What initially grabbed me were the visuals, which are immediately engaging. I liked the colours at the beginning, red and blue becoming yellow and green as younger versions of our characters wander around the misty woods at night. When we skip forward to meet the grown up Erin and Jess, things open up in the daylight but are shot with a still photographer's eye. In fact there are a number of stills here, appropriately used, and they're all worth looking at on their own. While Kerrin Jeromin and Taryn Hough are capable leads, the swamp is omnipresent and dominates as its own character. Of course this is the whole point, but the characters brought into its grasp can easily be seen as either part or not part of it. Those that are not part of it all end up as part of it. It's a place that lives and feeds. I remember the French Quarter of New Orleans feeling that way. It's easy to see it in Dead Creek.
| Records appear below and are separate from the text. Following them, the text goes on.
/-- An ended command leaves the network with its mailbox: status, flags, tag, rows and detail in one granule, after which the latches of the
kicking core are set; without a mailbox, or with one that it cannot write, `MACHINE_CHECK` tells of a command that did not complete or was
not reported (R145, R254). -/
abbrev Sys2Proof.Machine.MergeReports : Prop :=
  ∀ (r : Nat) (s : State) (m : MergeRun) (e : MergeEnd), ringExists r = true → (s.ring r).mergeRun = some m → m.done = some e →
    let c := m.cmd
    let check := fun (t : State) (bit : Nat) => ∀ k, s.taker r c.ctx = some k →
      (t.hart k).events = (s.hart k).events ++ [{ code := 0x23, addr := BitVec.ofNat 64 c.addr, val := BitVec.ofNat 64 (e.status + bit) }]
    (c.block ≠ [] → c.poisoned 7 = false →
      (c.dword 7 = 0 → ∃ t, exec (.mergeMailbox r) s = .next t ∧ (t.ring r).mergeRun = none ∧ t.mem = s.mem ∧
        (e.status = 1 → t.harts = s.harts) ∧ (e.status ≠ 1 → check t 0)) ∧
      (∀ v locs, c.dword 7 ≠ 0 → c.dword 7 % 16 = 0 →
        let record := e.status * 2 ^ 56 + e.flags.toNat * 2 ^ 48 + c.dword 0 / 2 ^ 48 * 2 ^ 32 + e.rows % 2 ^ 32 + e.detail.toNat * 2 ^ 64
        let w : MergeWrite := { va := c.dword 7, n := 16, val := record, poison := false }
        s.MergeReaches v r 0 c.agent [w] locs →
          ∃ t, exec (.mergeMailbox r) s = .next t ∧ (t.ring r).mergeRun = none ∧ t.mem = v.mem.wrote [w] locs ∧
            ∀ k, k / 8 = c.core → (v.hart k).live = true → (t.hart k).latch = true)) ∧
    (c.block = [] ∨ c.poisoned 7 = true ∨ c.dword 7 % 16 ≠ 0 →
      ∃ t, exec (.mergeMailbox r) s = .next t ∧ (t.ring r).mergeRun = none ∧ t.mem = s.mem ∧ check t 256)

/-- What the engines do: a copy reads its descriptor, moves its bytes, adds to its barrier word and leaves with its record; a merge command
starts, runs line by line, and leaves with its mailbox (R165, R169 to R177, R243 to R254). Model's choices: log entries 57 to 62, 90, 107 and
139 to 141. -/
def Obligations.EngineEvents : Prop :=
  CopyReadsDescriptor ∧ CopyMovesBytes ∧ CopyAddsToBarrier ∧ CopyWritesRecord ∧ MergeStarts ∧ MergeEntries ∧ MergeRuns ∧ MergeReports

/-- Tokens, the scrubber, and errors. A read request moves one token of the owner where it can spare one, a write request all of a core's,
an eviction sends them home, and the persistent request of a hart with none joins its line's and, as the first, draws every token to its
core; the scrubber changes memory only where the sector is bad and no cache holds it; an uncorrectable error of an x register poisons
it and is counted (R266, R268, R269, R272, R274). -/
abbrev Sys2Proof.Machine.TokensAndErrors : Prop :=
  ∀ (s : State),
    (∀ a b line, ringExists (a / 8) = true → ringExists (b / 8) = true → a ≠ b → a / 2048 = b / 2048 →
      (s.die (a / 2048)).failed = false → (s.line (a / 2048) line).persistent = [] →
      ((s.line (a / 2048) line).owner ≠ some a ∨ (s.line (a / 2048) line).of a < 2 → exec (.readRequest a line b) s = .next s) ∧
      ((s.line (a / 2048) line).owner = some a → 2 ≤ (s.line (a / 2048) line).of a →
        ∃ t, exec (.readRequest a line b) s = .next t ∧ t.mem = s.mem ∧ t.harts = s.harts ∧
          (t.line (a / 2048) line).of a = (s.line (a / 2048) line).of a - 1 ∧
          (t.line (a / 2048) line).of b = (s.line (a / 2048) line).of b + 1 ∧ (t.line (a / 2048) line).owner = some a) ∧
      ∃ t, exec (.writeRequest a line b) s = .next t ∧ t.mem = s.mem ∧ t.harts = s.harts ∧ (t.line (a / 2048) line).of a = 0 ∧
        (t.line (a / 2048) line).of b = (s.line (a / 2048) line).of b + (s.line (a / 2048) line).of a ∧
        ((s.line (a / 2048) line).owner = some a → (t.line (a / 2048) line).owner = some b)) ∧
    (∀ a line, ringExists (a / 8) = true → (s.die (a / 2048)).failed = false → (s.line (a / 2048) line).of a ≠ 0 →
      ∃ t, exec (.eviction a line) s = .next t ∧ (t.line (a / 2048) line).of a = 0 ∧ (t.line (a / 2048) line).owner ≠ some a ∧
        t.mem = s.mem ∧ t.harts = s.harts) ∧
    (∀ a line, ringExists (a / 8) = true → dieExists (a / 2048) = true → (s.die (a / 2048)).failed = false →
      (∀ g, s.requester a line = some g →
        g / 2 / 8 = a ∧ (∃ n, 2 ≤ n ∧ (g, n) ∈ (s.line (a / 2048) line).unserved) ∧ (∀ e ∈ (s.die (a / 2048)).lines, g ∉ e.2.persistent) ∧
        ∃ t, exec (.persistentRequest (a / 2048) line a) s = .next t ∧ t.mem = s.mem ∧ t.harts = s.harts ∧
          (t.line (a / 2048) line).persistent = (s.line (a / 2048) line).persistent ++ [g] ∧
          ((s.line (a / 2048) line).persistent = [] → (t.line (a / 2048) line).of a = 129 ∧ (t.line (a / 2048) line).owner = some a ∧
            ∀ b, b ≠ a → (t.line (a / 2048) line).of b = 0)) ∧
      (s.requester a line = none → exec (.persistentRequest (a / 2048) line a) s = .next s)) ∧
    (∀ pkg sector d c, s.homeOf pkg (32 * sector) = some (d, c) → pkg < 128 → (s.die (16 * pkg + d)).failed = false →
      let bad := s.badAt (locDev pkg (32 * sector))
      (sector ∉ (s.pkg pkg).badSectors → bad = false ∧ exec (.patrolScrub pkg sector) s = .next s) ∧
      (bad = false → sector ∈ (s.pkg pkg).badSectors → ∃ t, exec (.patrolScrub pkg sector) s = .next t ∧ t.mem = s.mem ∧ t.harts = s.harts ∧
        sector ∈ (t.pkg pkg).scrubbed ∧ (t.die (16 * pkg + d)).eccue =
          if sector ∈ (s.pkg pkg).scrubbed then (s.die (16 * pkg + d)).eccue else min ((s.die (16 * pkg + d)).eccue + 1) 0xFFFFFFFF) ∧
      (bad = true → ∃ t, exec (.patrolScrub pkg sector) s = .next t ∧ t.mem = s.mem.poisonRange (locDev pkg (32 * sector)) 32 ∧
        t.harts = s.harts)) ∧
    (∀ k r, dieExists (dieOf k) = true → (s.die (dieOf k)).failed = false → (s.hart k).live = true →
      ∃ t, exec (.sramError (.xRegister k r)) s = .next t ∧ t.hart k = (s.hart k).setX r PVal.poisoned ∧ t.mem = s.mem ∧
        (t.die (dieOf k)).sramue = min ((s.die (dieOf k)).sramue + 1) 0xFFFFFFFF)
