-- ==== Sys2Proof/Tests/Slice0.lean ====
section
/-! SUPPORT. The model's own tests. The decoding tests take their words from the spec: its worked encodings, and words written out
from its layouts (R44 to R51), major or operation first. Then ill-formed terms, one for each check of well-formedness; single
steps whose results the spec states; and, for the hypotheses of the statements, states and operands that meet them. -/

namespace Sys2Proof.Tests

open Sys2Proof.Machine

/-! ### Decoding -/

/-- What the decoder reads in a scalar word. -/
abbrev word (w : IWord) : Option Instr := (decodeWord w).toOption
/-- What the decoder reads in a member. -/
abbrev member (w : Word) : Option Instr := (decodeMember w).toOption

/-- Words worked out in the spec (R45, R46, R54). -/
theorem test_decode_integer :
    word 0x04A63800 = some (.add 5 6 7) ∧ word 0x28826010 = some (.ld 4 2 16) ∧
    word 0x1D29023F = some (.srai 9 9 63) ∧ word 0x34649FF0 = some (.bltu 3 4 0x1FF0) := by decide

/-- Register-register and bit counts: major 0x01, code in bits 10:0 (R70). -/
theorem test_decode_register :
    word (1#6 ++ 1#5 ++ 2#5 ++ 3#5 ++ 13#11) = some (.div 1 2 3) ∧
    word (1#6 ++ 1#5 ++ 2#5 ++ 0#5 ++ 23#11) = some (.popc 1 2) ∧
    word (1#6 ++ 1#5 ++ 2#5 ++ 3#5 ++ 23#11) = none ∧
    word (1#6 ++ 1#5 ++ 2#5 ++ 3#5 ++ 24#11) = none := by decide

/-- Immediates, upper immediates and jumps (R72, R74). -/
theorem test_decode_immediate :
    word (2#6 ++ 1#5 ++ 2#5 ++ 0x8001#16) = some (.addi 1 2 0x8001) ∧
    word (8#6 ++ 1#5 ++ 0x100002#21) = some (.lui 1 0x100002) ∧
    word (14#6 ++ 1#5 ++ 3#21) = some (.jal 1 3) ∧
    word (15#6 ++ 1#5 ++ 2#5 ++ 4#16) = some (.jalr 1 2 4) := by decide

/-- Loads, stores, atomics, full/empty (R75, R78, R167). -/
theorem test_decode_memory :
    word (10#6 ++ 1#5 ++ 2#5 ++ 6#3 ++ 5#13) = some (.lwu 1 2 5) ∧
    word (11#6 ++ 1#5 ++ 2#5 ++ 1#3 ++ 5#13) = some (.sh 1 2 5) ∧
    word 0x30A732B3 = some (.amoadd 5 7 6 .aq .g .d) ∧ word 0x48A62010 = some (.ldfeKeep 5 6 16) ∧
    word 0x48A64010 = some (.ldfeClr 5 6 16) ∧ word 0x48E67FF8 = some (.stfe 7 6 0x1FF8) := by decide

/-- Scalar floating point, system registers and functions (R46, R48, R79). -/
theorem test_decode_system :
    word 0x40221990 = some (.fadd 1 2 3 .rtz .f32) ∧ word 0x44A00008 = some (.sysr 5 8) ∧
    word 0x4400FF00 = some .ecall ∧ word 0x4400FF02 = some .tret ∧ word 0x4400FF05 = some .halt := by decide

/-- Fences, messages, engines and solver words (R169, R176, R182, R198, R227). -/
theorem test_decode_engines :
    word 0x48000002 = some (.fence .sv .g) ∧ word 0x4800000B = some (.fence .vs .d) ∧
    word 0x4800001C = some (.fence .all .p) ∧ word 0x4C055130 = some (.send 5 10 .g 3) ∧
    word 0x4CE00001 = some (.recv 7) ∧ word 0x4C053002 = some (.htset 5 6) ∧ word 0x4C000003 = some .msgret ∧
    word 0x54084801 = some (.barinit 8 9) ∧ word 0x54085003 = some (.barwt 8 10) ∧ word 0x540A0000 = some (.cpy 10) ∧
    word 0x54E00005 = some (.mgstat 7) ∧ word 0x580A5800 = some (.svbegin 10 11 0) ∧
    word 0x58A63822 = some (.svchk 5 6 7 2) ∧ word 0x60A60002 = some (.odrain 5 6) := by decide

/-- Words the spec calls illegal (R54, R169, R198, R236, R317). -/
theorem test_decode_refuses :
    word 0 = none ∧ word 0x68000000 = none ∧ word 0x5428_5003 = none ∧ word 0x58A63862 = none ∧ word 0x4CE10001 = none ∧ word 0x60A60802 = none ∧ word 0x4400FF09 = none := by decide

/-- Headers and members (R49, R50; the worked encodings of vector arithmetic, vector memory and the matrix unit). -/
theorem test_decode_members :
    word 0xFD060000 = some (.convoy 2 0x03000 0 false) ∧
    member 0x00040000F9020000 = some
      (.vld { vd := 1, vs1 := 0, vs2 := 0, vs3 := 0, mask := 15, ty := .f32, z := false, rm := .rne, x := 4, low := 0 }) ∧
    member 0x01080000_1902FFFD = some
      (.vlds { vd := 2, vs1 := 0, vs2 := 0, vs3 := 0, mask := 1, ty := .f32, z := false, rm := .rne, x := 5, low := 0x7FFD }) ∧
    member 0x600C108029F00000 = some
      (.vfadd { vd := 3, vs1 := 1, vs2 := 2, vs3 := 0, mask := 2, ty := .f32, z := true, rm := .dyn, x := 0, low := 0 }) ∧
    member 0x67182000FA440109 = some
      (.vcvts { vd := 6, vs1 := 2, vs2 := 0, vs3 := 0, mask := 15, ty := .bf16, z := false, rm := .stoch, x := 8, low := 0x109 }) ∧
    member 0xA304_2C00_FA00_0000 = some
      (.mxacc { vd := 1, vs1 := 2, vs2 := 48, vs3 := 0, mask := 15, ty := .bf16, z := false, rm := .rne, x := 0, low := 0 }) ∧
    member 0xA60C_0001_F900_0045 = some
      (.mxout { vd := 3, vs1 := 0, vs2 := 0, vs3 := 1, mask := 15, ty := .f32, z := false, rm := .rne, x := 0, low := 0x45 }) := by
  decide

/-- Members the spec calls illegal. -/
theorem test_decode_member_refuses :
    member 0x67182000FA040109 = none ∧ member 0x4B044000F403E200 = none ∧ member 0x4B044000F403A600 = none ∧ member 0xA3042C00FA700000 = none ∧ member 0xA71C0002FA000001 = none := by decide

/-! ### Well-formedness -/

/-- A legal `vadd`-shaped operand record. -/
abbrev opV : VOp := { vd := 1, vs1 := 2, vs2 := 3, vs3 := 0, mask := 15, ty := .s64, z := false, rm := .rne, x := 0, low := 0 }

/-- The checks of the scalar instructions refuse an ill-formed term each. -/
theorem test_wf_scalar :
    Instr.wf (.fadd 1 2 3 .rne .s32) = false ∧ Instr.wf (.fadd 1 2 3 .stoch .f32) = false ∧ Instr.wf (.fcmp 1 2 3 .eq .n8) = false ∧
    Instr.wf (.fcvt 1 2 .e2m1 .rne .f32) = false ∧ Instr.wf (.fcvt 1 2 .s32 .rtz .s64) = false ∧ Instr.wf (.sysr 0 8) = false ∧
    Instr.wf (.sysw 1 0xFF01) = false ∧ Instr.wf (.sysw 1 0x30) = false ∧ Instr.wf (.sysx 1 0 0x14) = false ∧
    Instr.wf (.ctxctlWrite 1 0) = false ∧ Instr.wf (.fdeclVlive 48) = false ∧ Instr.wf (.hintNoOp 0) = false := by decide

/-- The checks of register fields and of fields an instruction does not use. -/
theorem test_wf_fields :
    Instr.wf (.vadd opV) = true ∧ Instr.wf (.vadd { opV with vd := 48 }) = false ∧ Instr.wf (.vadd { opV with vs1 := 50 }) = false ∧
    Instr.wf (.vadd { opV with vs3 := 1 }) = false ∧ Instr.wf (.vadd { opV with x := 1 }) = false ∧
    Instr.wf (.vadd { opV with ty := .f32 }) = false ∧ Instr.wf (.vadd { opV with mask := 12 }) = false ∧
    Instr.wf (.vadd { opV with z := true }) = false ∧ Instr.wf (.vadd { opV with rm := .rtz }) = false ∧
    Instr.wf (.vadd { opV with low := 0x6000 }) = false ∧ Instr.wf (.vadd { opV with low := 1 }) = false ∧
    Instr.wf (.vadd { opV with vs1 := 49, vs2 := 49 }) = false ∧ Instr.wf (.vand { opV with low := 0x1000 }) = false ∧
    Instr.wf (.vst { opV with vd := 1 }) = false ∧ Instr.wf (.vldx { opV with vs1 := 48, vs2 := 0, low := 6 }) = false ∧
    Instr.wf (.mand { opV with vs1 := 12, ty := .s8 }) = false ∧ Instr.wf (.mpop { opV with vd := 32, vs2 := 0, ty := .s8 }) = false ∧
    Instr.wf (.mzero { opV with vd := 4, vs1 := 0, vs2 := 0, ty := .s8 }) = false ∧
    Instr.wf (.mxin { opV with vs1 := 49, vs2 := 0, ty := .f32 }) = false := by decide

/-- The checks of types, forms and low fields. -/
theorem test_wf_forms :
    Instr.wf (.vabs { opV with vs2 := 0, ty := .n8 }) = false ∧ Instr.wf (.vcmp { opV with low := 0x700 }) = false ∧
    Instr.wf (.vcmp { opV with low := 0x600 }) = false ∧ Instr.wf (.vfadd { opV with ty := .f32, rm := .stoch }) = false ∧
    Instr.wf (.vfadd { opV with ty := .f32, low := 0x4000, vs2 := 0 }) = false ∧ Instr.wf (.vfma { opV with ty := .f32, low := 1 }) = false ∧
    Instr.wf (.vcvt { opV with vs2 := 0, low := 15 }) = false ∧ Instr.wf (.vcvt { opV with ty := .e2m1, low := 6 }) = false ∧
    Instr.wf (.vcvt { opV with ty := .f32, vs2 := 0, low := 0x208 }) = false ∧
    Instr.wf (.vcvts { opV with ty := .f64, rm := .stoch, vs2 := 0, low := 9 }) = false ∧
    Instr.wf (.vmvxs { opV with vs2 := 0, low := 128 }) = false ∧ Instr.wf (.vldt { opV with vs2 := 0, low := 4 }) = false ∧
    Instr.wf (.vldt { opV with vs2 := 0, ty := .e2m1 }) = false ∧ Instr.wf (.vldx { opV with vs2 := 0, low := 8 }) = false ∧
    Instr.wf (.vsfu { opV with vs2 := 0, ty := .f32, low := 8 }) = false ∧ Instr.wf (.setvl { opV with vs1 := 0, vs2 := 0 }) = false ∧
    Instr.wf (.msetml { opV with vd := 0, vs1 := 0, vs2 := 0, ty := .n16 }) = false ∧
    Instr.wf (.mxout { opV with vs1 := 0, vs2 := 0, ty := .s64 }) = false := by decide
As capable as the visuals are, the sound captured my attention too and rewatching I believe that it's the strongest part of the film. The visuals shine predominantly through the choice of location and the framing of the camera, but that camera can be a little shaky and it isn't always where it should be. I would have liked to have seen it float low over the water a lot more and a lot longer than it does and move more organically too. Yet the sound is difficult to fault, either the quietly subtle music or the ambient sound of the swamp which provides a good deal of the score itself. As much as I enjoyed the visuals, I found that the film plays even better without any. I listened to the entire short twice with the picture off and it enthralled me, even though the voices warble a bit on occasion, presumably a technical flaw rather than one due the actresses. I say 'actresses' as the subtlety is aided by there being no recognisably male actors. It's a feminine horror story.

And the story warrants praise too, for all that there really doesn't seem to be one. As I mentioned very little actually happens for the most part. As our leading ladies walk around, there are some fleeting glimpses of things to help build the atmosphere, none of which surprise, along with an astutely handled shock moment which is all the more powerful for being the only one in the film. The twist at the end is a good one, though I don't think the very last shot was needed. However, especially with repeat viewings, I wonder how much of what goes on is real. If I put my mind to it I could perhaps put a case that Erin and Jess never got to grow up, that they died years earlier at the campsite along with Sarah and our short is them finally realising it. Maybe I'm spinning too much out of too little, but Dead Creek does feel somehow both empty and yet full of depth just below the surface. Perhaps that's just the location taking over the film.